Featured photography by John Mayor, Jean-Claude Carbonne, Deborah Ugoretz, Jenny Fontaine, and Laure Joliet, among others.

Ethnographers, Connect.

The origin of the Society for Emerging Ethnographers can be traced to Patton Hall, 305 E. 23rd Street, in Austin, Texas.

In the Summer 2023, the Urban Ethnography Lab at the University of Texas at Austin hosted its inaugural ethnographers’ summer school for scholars across the United States and the world. Toward summer’s end, participants shared a collective wish to keep connected and keep working on the craft.

By the early Spring 2024, Society membership was expanded to include any early-career ethnographer who might benefit from ethnographic programming, professional ties, and opportunities to discuss, in community, methodological challenges.

The Society for Emerging Ethnographers hosts gatherings and events with two fundamental ideas in mind. First, ethnography requires innumerable technique, a complex skillset, and attentive training.

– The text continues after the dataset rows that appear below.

-- ==== Sys2Proof/Machine/Access.lean ====
section
/-! DEFINITION. Register accesses: what a read returns and clears, which writes are refused and why, what an accepted
write does, and mirror pages (R5, R12, R13, R42 to R65, R171, R348, R357 to R359, R431, R478, R492). -/

namespace Sys2Proof.Machine

open Sys2Proof

/-! Words -/

/-- The fields of a unit in the word at an offset. -/
def wordFields (b : Blk) (off : Nat) : List Fld := b.allFields.filter (·.off = off)

/-- Is a field read through the mirror copy (R61)? Of the header, events and INT_SRC of the greenroom and its jacks are
copies; STATE of a TDM section and of an AES3 receiver is not (R312, R313). -/
def copied (b : Blk) (f : Fld) : Bool :=
  mirrored b f.off &&
  match b with
  | .greenroom | .jack => f = Reg.Hdr.EVENTS || f = Reg.Hdr.INT_SRC || 0x40 ≤ f.off
  | .tdm _ => f ≠ Reg.Tdm.STATUS_RX_STATE && f ≠ Reg.Tdm.STATUS_TX_STATE
  | .aesRx _ => f ≠ Reg.AesRx.STATE
  | _ => true

/-- The words that a read of a low word latches: 64-bit values, time values and timestamp entries (R13, R348, R359). -/
def latchedWith (b : Blk) (off : Nat) : List Nat :=
  let pair := fun (l : List (Fld × Fld)) => ((l.filter (fun e => e.1.off = off)).map (fun e => e.2.off)).eraseDups
  if timeIndex b off = some 0 then [off + 4, off + 8, off + 12]
  else match b with
  | .updateBank _ => pair [(Reg.Update.UPD_AT_LO, Reg.Update.UPD_AT_HI), (Reg.Update.UPD_APPLIED_AT_LO, Reg.Update.UPD_APPLIED_AT_HI)]
  | .device => pair [(Reg.Device.SERIAL_LO, Reg.Device.SERIAL_HI)]
  | .curtain => pair [(Reg.Curtain.CLOSED_AT_LO, Reg.Curtain.CLOSED_AT_HI)]
  | .ps _ => pair [(Reg.Ps.LATCHED_AT_LO, Reg.Ps.LATCHED_AT_HI)]
  | .aesRx _ => pair [(Reg.AesRx.NA_BUF_LO, Reg.AesRx.NA_BUF_HI)]
  | .ingress _ => pair [(Reg.Ingress.STREAM_ID_LO, Reg.Ingress.STREAM_ID_HI)]
  | .egress _ => pair [(Reg.Egress.STREAM_ID_LO, Reg.Egress.STREAM_ID_HI)]
  | .ethGate _ => pair [(Reg.EthGate.BASE_SEC_LO, Reg.EthGate.BASE_SEC_HI), (Reg.EthGate.BASE_SEC_LO, Reg.EthGate.BASE_NS),
      (Reg.EthGate.CHANGE_SEC_LO, Reg.EthGate.CHANGE_SEC_HI), (Reg.EthGate.CHANGE_SEC_LO, Reg.EthGate.CHANGE_NS)]
  | .ethMac _ => pair ((List.range 4).map (fun i => (Reg.EthMac.XQ_BASE_LO i, Reg.EthMac.XQ_BASE_HI i)))
  | .time _ => pair [(Reg.Time.GM_ID_LO, Reg.Time.GM_ID_HI), (Reg.Time.OFFSET_LO, Reg.Time.OFFSET_HI)]
  | .mediaClk => pair [(Reg.MediaClk.HELD_OFFSET_LO, Reg.MediaClk.HELD_OFFSET_HI), (Reg.MediaClk.INTER_OFFSET_LO, Reg.MediaClk.INTER_OFFSET_HI),
        (Reg.MediaClk.M0_LO, Reg.MediaClk.M0_HI), (Reg.MediaClk.RSI_LO, Reg.MediaClk.RSI_HI)]
  | .seat _ => pair ((List.range 4).flatMap (fun i =>
      [(Reg.Seat.SQ_BASE_LO i, Reg.Seat.SQ_BASE_HI i), (Reg.Seat.CQ_BASE_LO i, Reg.Seat.CQ_BASE_HI i)]))
  | .prompter _ => pair [(Reg.Prompter.MARK_LO, Reg.Prompter.MARK_HI), (Reg.Prompter.TARGET_LO, Reg.Prompter.TARGET_HI),
      (Reg.Prompter.STROBE_APPLIED_AT_LO, Reg.Prompter.STROBE_APPLIED_AT_HI), (Reg.Prompter.SIGNAL_AT_LO, Reg.Prompter.SIGNAL_AT_HI)]
  | .prompterGlobal => pair ((Reg.PrompterGlobal.TC_EDGE_LO, Reg.PrompterGlobal.TC_EDGE_HI) ::
      (List.range 16).map (fun k => (Reg.PrompterGlobal.EDGE_AT_LO k, Reg.PrompterGlobal.EDGE_AT_HI k)))
  | .tsq => pair ((List.range 4).flatMap (fun p => [(Reg.Tsq.Q_ENTRY_W0 p, Reg.Tsq.Q_ENTRY_W1 p),
      (Reg.Tsq.Q_ENTRY_W0 p, Reg.Tsq.Q_ENTRY_W2 p), (Reg.Tsq.Q_ENTRY_W0 p, Reg.Tsq.Q_ENTRY_W3 p)]))
  | .twin => pair [(Reg.Twin.EVENT_AT_LO, Reg.Twin.EVENT_AT_HI)]
  | .ndodom => pair [(Reg.Ndodom.PEER_SERIAL_LO, Reg.Ndodom.PEER_SERIAL_HI)]
  | .dramc => pair [(Reg.Dramc.CE_ADDR_LO, Reg.Dramc.CE_ADDR_HI), (Reg.Dramc.UE_ADDR_LO, Reg.Dramc.UE_ADDR_HI)]
  | _ => []

/-! Values that follow the machine -/

/-- COPY_AGE.AGE: nominal slow periods since the copies of the page were refreshed (R62). A port's period is that of its
own frames, by its measured rate; the rate of a transmitter is f_s (R310). -/
def State.copyAge (s : State) (b : Blk) : Nat :=
  -- 2^8 times the rate at which the copies are refreshed; a section without a measured rate counts render samples
  let age := fun k rate => min 255 ((s.render.tick - Map.get 0 k s.fab.refreshedAt) *
    (if rate = 0 then s.fs * 256 else rate) / (s.fs * 256))
  match b with
  | .greenroom | .jack => age b.base (32768 * 256)
  | .ps _ => age b.base (768000 * 256)
  | .tdm _ => max (age b.base (s.fld b Reg.Tdm.RX_RATE)) (age (b.base + 1) (s.fld b Reg.Tdm.TX_RATE))
  | .aesRx _ => age b.base (s.fld b Reg.AesRx.RATE)
  | .aesTx _ => age b.base 0
  | _ => 0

And second, inspired by guidance from Javier Auyero, scholars should not problem-solve major ethnographic challenges alone. Our complex work observing social life is best assessed and reassessed within social networks and ethnographic community.

The Society for Emerging Ethnographers is just one organization, among others founded in the last decade, for the advancement of ethnographers and the method.